◆ What the task asks: Within the records below, find each line with the word "refused" and copy it out.

◆ Records shown:
-- ==== Sys2Proof/Machine/Schedule.lean ====
section
/-! DEFINITION. What one event of the interleaving does (spec/00_scope.md R10, spec/20_memory.md R38), and
runs of operations. -/

namespace Sys2Proof.Machine

/-- A word of a schedule: decoded (R51) and performed, or refused by the check that fails first. -/
def performWord (w : Word) (s : State) : Host.Outcome State Fault Refusal :=
  match decode w with
  | .ok i => exec i s
  | .error e => .refused (decodeRefusal w e)

/-- An event: an operation word, or a host read of a port (R101). -/
def performEvent (e : Event) (s : State) : Host.Outcome State Fault Refusal :=
  match e with
  | .word w => performWord w s
  | .read p => readPort p s

/-- The event at the head of the schedule. A run ends after its last word (R102). -/
def performNext (s : State) : Host.Outcome State Fault Refusal :=
  match s.schedule with
  | [] => .refused .scheduleEnded
  | e :: rest => performEvent e (s.withSchedule rest)

/-- R86: a faulted state has no further steps. -/
def performUnlessFaulted (s : State) : Host.Outcome State Fault Refusal :=
  match s.faulted with
  | some f => .fault f
  | none => performNext s

/-- The operations of a list in order, up to the first fault or refusal. -/
def runInstrs : List Instr → State → Host.Outcome State Fault Refusal
  | [], s => .next s
  | i :: is, s =>
    match exec i s with
    | .next t => runInstrs is t
    | .fault f => .fault f
    | .refused r => .refused r

end Sys2Proof.Machine
end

◆ Problem solution:
/-- A word of a schedule: decoded (R51) and performed, or refused by the check that fails first. -/
  | .error e => .refused (decodeRefusal w e)
  | [] => .refused .scheduleEnded
    | .refused r => .refused r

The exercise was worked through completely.